Copy nothing but the lines below running from the line containing "output (R206). -/" through the line containing "env := if d.env", both end lines included.

Saved entries:
---

-- ==== Sys2Proof/Machine/Eve.lean ====
section
/-! DEFINITION. EVE: detectors (R205 to R207), threshold sets and zone alarms (R208 to R211), event records (R212) and
wake requests (R213). -/

namespace Sys2Proof.Machine.State
open Sys2Proof Arith

/-! ### Event records (R212) -/

/-- The parts of a record that the state machine gives. -/
structure EvRec where
  (stamp onset kind port qty pidx : Nat)
  watch : Bool
  (cause entry label peakPoint peakQ first last hot : Nat)
  deriving DecidableEq, Repr

/-- The twelve words of a record. -/
def evWords (r : EvRec) (seq : Nat) : List Nat :=
  [r.stamp % 2 ^ 32, r.stamp / 2 ^ 32, r.onset % 2 ^ 32, r.onset / 2 ^ 32,
   r.kind * 2 ^ 28 + r.port * 2 ^ 26 + r.qty * 2 ^ 24 + r.pidx * 2 ^ 16 + ofBool r.watch * 2 ^ 15 + r.cause * 2 ^ 12
     + r.entry,
   r.label, r.peakPoint, r.peakQ, r.first, r.last, r.hot, seq]

/-- Sends a record to every destination of RSTREAM: the event stream, the trigger inputs, ARY and the VDC (R212, R296,
R482, R275). -/
def sendRecord (s : State) (r : EvRec) : State :=
  let s := s.bump R.EVE_SEQ_COUNT
  let s := { s with eve := { s.eve with sent := s.eve.sent.set (Fin.ofNat 4 r.port) r.stamp } }
  let w := evWords r (s.rd R.EVE_SEQ_COUNT)
  let s := if r.kind = 1 then s.ev R.EVE_EVENT_RAISE else if r.kind = 3 then s.ev R.EVE_EVENT_CLEAR else s
  let dst := s.rd R.EVE_CTRL_RSTREAM
  let s := if dst.testBit 0 then
      s.offer 2 { port := r.port, rtype := 1, stamp := r.stamp, body := bytesOfWords w, lane := 0, slot := 0 }
    else s
  let s := if dst.testBit 3 then
      { s with vdcIn := s.vdcIn ++ [{ src := 1, port := r.port, prof := 0, kind := 0, entry := r.entry
                                      stamp := r.stamp, frame := none, words := w }] }
    else s
  let s := if dst.testBit 1 then
      s.present ((s.inputsOf 1 (some r.port) fun i =>
        (s.rd (R.ACQ_TIN_KMASK i)).testBit (r.kind - 1)
          && (s.rd (R.ACQ_TIN_MATCH i) == 0xFFF || s.rd (R.ACQ_TIN_MATCH i) == r.entry)).map fun i =>
            (i, if s.on (R.ACQ_TIN_USE_ONSET i) then r.onset else r.stamp, 0))
    else s
  if dst.testBit 2 && r.kind = 1 && s.on R.ARY_CTRL_EVE_FIRE then
    s.aryFire (if s.on R.ARY_CTRL_USE_ONSET then r.onset else r.stamp) 1 r.label
  else s

/-! ### Zone alarms (R209 to R211) -/

def zIdle : Nat := 0
def zArming : Nat := 1
def zAlarm : Nat := 2
def zClearing : Nat := 3

/-- A field of the committed threshold set (R208). -/
def tset (s : State) (f : Field) : Nat := Bank.get s.eve.active f.key f.reset

def alarmOf (s : State) (i : Nat) : Alarm :=
  ((s.eve.alarms.find? fun e => e.1 == i).map Prod.snd).getD
    { onset := 0, raised := 0, since := 0, watch := none, port := 0, entry := 0 }

def setAlarm (s : State) (i : Nat) (a : Alarm) : State :=
  { s with eve := { s.eve with alarms := (s.eve.alarms.filter fun e => e.1 != i) ++ [(i, a)] } }

/-- Shows how many zones are in ALARM or CLEARING. -/
def showAlarms (s : State) : State :=
  s.wr R.EVE_STAT_ALARMS ((List.range 256).filter fun i => decide (2 ≤ s.rd (R.EVE_ZSTAT_STATE i))).length

def setZone (s : State) (i st n : Nat) : State :=
  ((s.wr (R.EVE_ZSTAT_STATE i) st).wr (R.EVE_ZSTAT_COUNT i) n).showAlarms

/-- A stamp from the last record sent of port `n` to the last frame read of it: for a record that no result completes
(R24, log entry 8). -/
def openStamp (s : State) (n : Fin 4) : Nat × State :=
  let a := s.eve.sent[n]
  let b := s.eve.seen[n]
  let (t, s) := s.free
  (if stampLt b a then a else stampAdd a (t % (stampSub b a + 1) : Nat), s)

/-- A happening of R211 ends the alarm of privileged index `i`: CLEAR with its cause, if the zone is in ALARM or
CLEARING, and IDLE. No result completes it, so its STAMP is open (log entry 8). -/
def zoneEnd (s : State) (i cause : Nat) : State :=
  let st := s.rd (R.EVE_ZSTAT_STATE i)
  let a := s.alarmOf i
  let s' := s.setZone i zIdle 0
  if st = zAlarm || st = zClearing then
    let (t, s') := s'.openStamp (Fin.ofNat 4 a.port)
    s'.sendRecord
      { stamp := t, onset := a.raised, kind := 3, port := a.port, qty := s.tset (R.EVE_TSET_QTY i), pidx := i
        watch := a.watch.getD false, cause := cause, entry := a.entry
        label := (zentry s.zon.active a.entry).label, peakPoint := 0, peakQ := 0, first := 0, last := 0, hot := 0 }
  else s'

/-- Port `n` enters IDLE or HALTED (R211). -/
def evePortStop (s : State) (n : Nat) : State :=
  (s.eve.alarms.filter fun e => e.2.port == n && s.rd (R.EVE_ZSTAT_STATE e.1) != zIdle).foldl
    (fun (s : State) e => s.zoneEnd e.1 1) (s.putBit R.EVE_WAKE_REQ n false)

/-- The zones that a new generation disables or changes end their alarms (R211). -/
def eveZoneChange (s : State) (old new : List ZEntry) : State :=
  (old.filter ZEntry.priv).foldl (fun (s : State) z =>
    let kept := match new.find? fun y => y.e == z.e with
      | some y => y.priv && y.pidx == z.pidx && y.filt == z.filt && y.det == z.det && y.start == z.start
          && y.interval == z.interval && y.count == z.count && y.z0 == z.z0 && y.base == z.base
      | none => false
    if kept then s else s.zoneEnd z.pidx 2) s

/-- Commit of a threshold set by a write of its word 0 (R208, R211). -/
def tsetCommit (s : State) (i : Nat) : State :=
  let clip (s : State) (hi lo : Field) : State := s.wr lo (min (s.rd lo) (s.rd hi))
  let s := clip (clip s (R.EVE_TSET_HIGH i) (R.EVE_TSET_LOW i)) (R.EVE_TSET_W_HIGH i) (R.EVE_TSET_W_LOW i)
  let fs := [R.EVE_TSET_EN i, R.EVE_TSET_WAKE i, R.EVE_TSET_QTY i, R.EVE_TSET_MIN_PTS i, R.EVE_TSET_HIGH i,
    R.EVE_TSET_LOW i, R.EVE_TSET_W_HIGH i, R.EVE_TSET_W_LOW i, R.EVE_TSET_ON_HOLD i, R.EVE_TSET_OFF_HOLD i,
    R.EVE_TSET_UPD i]
  let act := fs.foldl (fun b f => Bank.put b f.key (s.rd f) f.reset) s.eve.active
  let s := { s with eve := { s.eve with active := act } }
  if s.on (R.EVE_TSET_EN i) then s else s.zoneEnd i 3

/-- One point of a detector result: its number, PEAK, RMS, ENV and flags. -/
structure DResult where
  (point entry peak rms env fl : Nat)
  slew : Bool
  deriving DecidableEq, Repr

/-- The watched quantity of a result. -/
def DResult.q (d : DResult) (qty : Nat) : Nat := if qty = 0 then d.peak else if qty = 1 then d.rms else d.env

/-- A RAISE of watch courses raises the wake request of the port (R213), which ends at once where the port does not
watch any longer. -/
def wakeRequest (s : State) (n i : Nat) : State :=
  if s.tset (R.EVE_TSET_WAKE i) != 0 && s.on R.EVE_CTRL_WAKE_EN then
    (if s.pstate n = stWatch then s.putBit R.EVE_WAKE_REQ n true else s).ev R.EVE_EVENT_WAKE
  else s

/-- A result of privileged zone `z` advances its alarm (R209 to R211). -/
def zoneResult (s : State) (n : Nat) (z : ZEntry) (t : Nat) (watch : Bool) (ds : List DResult) : State :=
  let i := z.pidx
  if s.tset (R.EVE_TSET_EN i) = 0 || ds.isEmpty || ds.any (fun d => d.fl.testBit 1) then s
  else
    let qty := s.tset (R.EVE_TSET_QTY i)
    let hi := if watch then s.tset (R.EVE_TSET_W_HIGH i) else s.tset (R.EVE_TSET_HIGH i)
    let lo := if watch then s.tset (R.EVE_TSET_W_LOW i) else s.tset (R.EVE_TSET_LOW i)
    let ok := ds.filter fun d => !d.fl.testBit 7
    let h := (ok.filter fun d => decide (hi ≤ d.q qty)).length
    let warm := ok.filter fun d => decide (lo ≤ d.q qty)
    let a := s.alarmOf i
    let st := s.rd (R.EVE_ZSTAT_STATE i)
    let cnt := s.rd (R.EVE_ZSTAT_COUNT i)
    let (st, cnt) := if st = zArming && a.watch = some (!watch) then (zIdle, 0) else (st, cnt)
    let a := { a with watch := some watch, port := n, entry := z.e, since := a.since + 1 }
    let best := warm.foldl (fun (b : Nat × Nat) d => if b.2 < d.q qty then (d.point, d.q qty) else b)
      ((warm.head?.map DResult.point).getD 0, (warm.head?.map (DResult.q · qty)).getD 0)
    let pts := warm.map DResult.point
    let mk (kind onset : Nat) : EvRec :=
      { stamp := t, onset := onset, kind := kind, port := n, qty := qty, pidx := i, watch := watch, cause := 0
        entry := z.e, label := z.label, peakPoint := if kind = 3 then 0 else best.1
        peakQ := if kind = 3 then 0 else best.2
        first := if kind = 3 then 0 else pts.foldl min (pts.headD 0)
        last := if kind = 3 then 0 else pts.foldl max 0, hot := h }
    let raise (s : State) (onset : Nat) : State :=
      let s := (s.setAlarm i { a with onset := onset, raised := t, since := 0 }).setZone i zAlarm 0
      let s := s.sendRecord (mk 1 onset)
      if watch then s.wakeRequest n i else s
    let clear (s : State) : State :=
      ((s.setAlarm i { a with since := 0 }).setZone i zIdle 0).sendRecord (mk 3 a.raised)
    let hot := decide (s.tset (R.EVE_TSET_MIN_PTS i) ≤ h)
    let onHold := s.tset (R.EVE_TSET_ON_HOLD i)
    let offHold := s.tset (R.EVE_TSET_OFF_HOLD i)
    let upd := s.tset (R.EVE_TSET_UPD i)
    if st = zIdle then
      if !hot then (s.setAlarm i a).setZone i zIdle 0
      else if onHold = 1 || watch then raise s t
      else (s.setAlarm i { a with onset := t }).setZone i zArming 1
    else if st = zArming then
      if !hot then (s.setAlarm i a).setZone i zIdle 0
      else if cnt + 1 = onHold then raise s a.onset
      else (s.setAlarm i a).setZone i zArming (cnt + 1)
    else if st = zAlarm then
      if warm.isEmpty then
        if offHold = 1 then clear s else (s.setAlarm i a).setZone i zClearing 1
      else if upd != 0 && upd ≤ a.since then
        (s.setAlarm i { a with since := 0 }).sendRecord (mk 2 a.raised)
      else s.setAlarm i a
    else
      if !warm.isEmpty then (s.setAlarm i a).setZone i zAlarm 0
      else if cnt + 1 = offHold then clear s
      else (s.setAlarm i a).setZone i zClearing (cnt + 1)

/-! ### Detectors (R205 to R207) -/

/-- Window number and whether the window ends at this output (R206). -/
def windowOf (s : State) (n : Nat) (f : Frame) (w : Nat) : Nat × Bool :=
  let p := s.prof n f.prof
  let m := if p.rs && !f.watch then f.stamp / max 1 p.out else f.idx
  (m / max 1 w, (m + 1) % max 1 w == 0)

/-- The detector state of a point after the output `v` of epoch `ep` in window `win` (R205). -/
def detUpdate (old : Option DPoint) (point ep win v atk rel : Nat) (slew : Bool) : DPoint :=
  let new : DPoint :=
    { point := point, epoch := ep, peak := 0, sum := 0, env := 0, count := 0, fl := 0, slew := false, win := win }
  let d := match old with
    | some d => if d.epoch = ep then d else new
    | none => new
  let d := if d.win = win then d else { d with win := win, peak := 0, sum := 0, count := 0, fl := 0, slew := false }
  let x := (toSigned 24 (v / 256)).natAbs
  let a := x * 256
  { d with
    peak := max d.peak (min x (2 ^ 23 - 1)), sum := d.sum + x * x, count := d.count + 1, fl := d.fl ||| v % 256
    slew := d.slew || slew
    env := if d.env < a then d.env + (a - d.env) / 2 ^ atk else d.env - (d.env - a) / 2 ^ rel }

/-- `x` where a field of `w` bits holds it, otherwise a free value: the spec states none (DESIGN CHOICE, log entry 80). -/
def fits (s : State) (w x : Nat) : Nat × State :=
  if x < 2 ^ w then (x, s)
  else
    let (t, s) := s.free
    (t % 2 ^ w, s)

/-- The detector profile of an entry in a frame. -/
def frameDet (f : Frame) (entry : Nat) : Nat := ((f.zones.find? fun z => z.e == entry).map ZEntry.det).getD 0

/-- The points of a frame: entry, point, value, epoch. -/
def framePoints (f : Frame) : List (Nat × Nat × Nat × Nat) :=
  f.runs.flatMap fun r => (List.range r.vals.length).map fun k =>
    let v := r.vals.getD k (0, 0)
    (r.entry, r.point + k, v.1, v.2)

/-- Updates every point of a frame, and gives the results of the windows that end. -/
def detectAll (s : State) (n : Nat) (f : Frame) (ue : List Nat) : State × List DResult :=
  (framePoints f).foldl (fun (acc : State × List DResult) x =>
    let (s, out) := acc
    let (entry, point, v, ep) := x
    let d := frameDet f entry
    let w := s.rd (R.EVE_DCFG_W d)
    let (win, ends) := s.windowOf n f w
    let old := if ue.contains point then none else s.eve.points.find? fun p => p.point == point
    let p := detUpdate old point ep win v (s.rd (R.EVE_DCFG_ATTACK d)) (s.rd (R.EVE_DCFG_RELEASE d)) f.slewing
    let (env, s) := s.fits 31 p.env
    let p := { p with env := env }
    let good := ends && p.count == w && !ue.contains point
    let (rms, s) := if good then s.fits 23 (isqrt (p.sum / w)) else (0, s)
    let r : DResult :=
      { point := point, entry := entry, peak := p.peak, rms := rms, env := p.env / 256, fl := p.fl, slew := p.slew }
    let p := if ends then { p with peak := 0, sum := 0, count := 0, fl := 0, slew := false, win := win + 1 } else p
    let s := { s with eve := { s.eve with points := (s.eve.points.filter fun q => q.point != point) ++ [p] } }
    (s, if good then out ++ [r] else out)) (s, [])

/-- Writes the detector frames of one detector profile (R207). -/
def emitFrames (s : State) (n : Fin 4) (f : Frame) (d : Nat) (rs : List DResult) : State :=
  let mine := rs.filter fun r => frameDet f r.entry == d
  if mine.isEmpty then s
  else
    [(1, R.EVE_DCFG_EMIT_PEAK d), (2, R.EVE_DCFG_EMIT_RMS d), (3, R.EVE_DCFG_EMIT_ENV d)].foldl
      (fun (s : State) (e : Nat × Field) =>
        if !s.on e.2 then s
        else
          let runs := mine.foldl (fun l r =>
            addRun l r.entry r.point ((r.q (e.1 - 1)) * 256 + r.fl % 256, 0)) []
          s.fqFrame n { f with kind := e.1, det := d, runs := runs, slewing := mine.any DResult.slew }
            (s.rd (R.FDC_CTRL_CONSUMERS n) &&& 14)) s

/-- EVE reads the next item of the frame queue of port `n` (R205 to R212). -/
def eveFrame (s : State) (n : Fin 4) (badFrame : Bool) (ecc : Ecc) : State :=
  match s.fqRead n 0 with
  | (s, none) => s
  | (s, some i) =>
    match i.frame with
    | none => s
    | some f =>
      let s := { s with eve := { s.eve with seen := s.eve.seen.set n f.stamp } }
      let (mem, base) := if s.ports[n].fdc.inDram then (4, 0x15000000 + 0x1000000 * n.val)
        else (2, 0xEC0000 + 0x40000 * n.val)
      if badFrame && !(s.eccOf mem { ce := 0, ue := [0] }).ue.isEmpty then
        (s.fqDropBad n f).eccUncorrectable mem reqEVE base
      else
        let s := s.eccSeen 2 reqEVE ecc (fun p => 0x400000 + 16 * p)
        let (s, rs) := s.detectAll n f ecc.ue
        let s := (List.range 16).foldl (fun (s : State) d => s.emitFrames n f d rs) s
        (f.zones.filter ZEntry.priv).foldl (fun (s : State) z =>
          s.zoneResult n z f.stamp f.watch (rs.filter fun r => r.entry == z.e)) s

/-- The FDC takes a course, and zones that its generation changed end their alarms (R197, R211). -/
def fdcCourse (s : State) (n : Fin 4) (ecc : Ecc) : State :=
  let (s, old, newGen) := s.fdcTake n ecc
  let s := if newGen then s.eveZoneChange old s.ports[n].fdc.zones else s
  s.fdcSettle n

/-- A write of EVE_WAKE.CANCEL (R213). -/
def wakeCancel (s : State) (mask : Nat) : State :=
  (List.range 4).foldl (fun (s : State) n => if mask.testBit n then s.putBit R.EVE_WAKE_REQ n false else s) s

end Sys2Proof.Machine.State
end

---

**Solved problem:**
/-- Window number and whether the window ends at this output (R206). -/
def windowOf (s : State) (n : Nat) (f : Frame) (w : Nat) : Nat × Bool :=
  let p := s.prof n f.prof
  let m := if p.rs && !f.watch then f.stamp / max 1 p.out else f.idx
  (m / max 1 w, (m + 1) % max 1 w == 0)

/-- The detector state of a point after the output `v` of epoch `ep` in window `win` (R205). -/
def detUpdate (old : Option DPoint) (point ep win v atk rel : Nat) (slew : Bool) : DPoint :=
  let new : DPoint :=
    { point := point, epoch := ep, peak := 0, sum := 0, env := 0, count := 0, fl := 0, slew := false, win := win }
  let d := match old with
    | some d => if d.epoch = ep then d else new
    | none => new
  let d := if d.win = win then d else { d with win := win, peak := 0, sum := 0, count := 0, fl := 0, slew := false }
  let x := (toSigned 24 (v / 256)).natAbs
  let a := x * 256
  { d with
    peak := max d.peak (min x (2 ^ 23 - 1)), sum := d.sum + x * x, count := d.count + 1, fl := d.fl ||| v % 256
    slew := d.slew || slew
    env := if d.env < a then d.env + (a - d.env) / 2 ^ atk else d.env - (d.env - a) / 2 ^ rel }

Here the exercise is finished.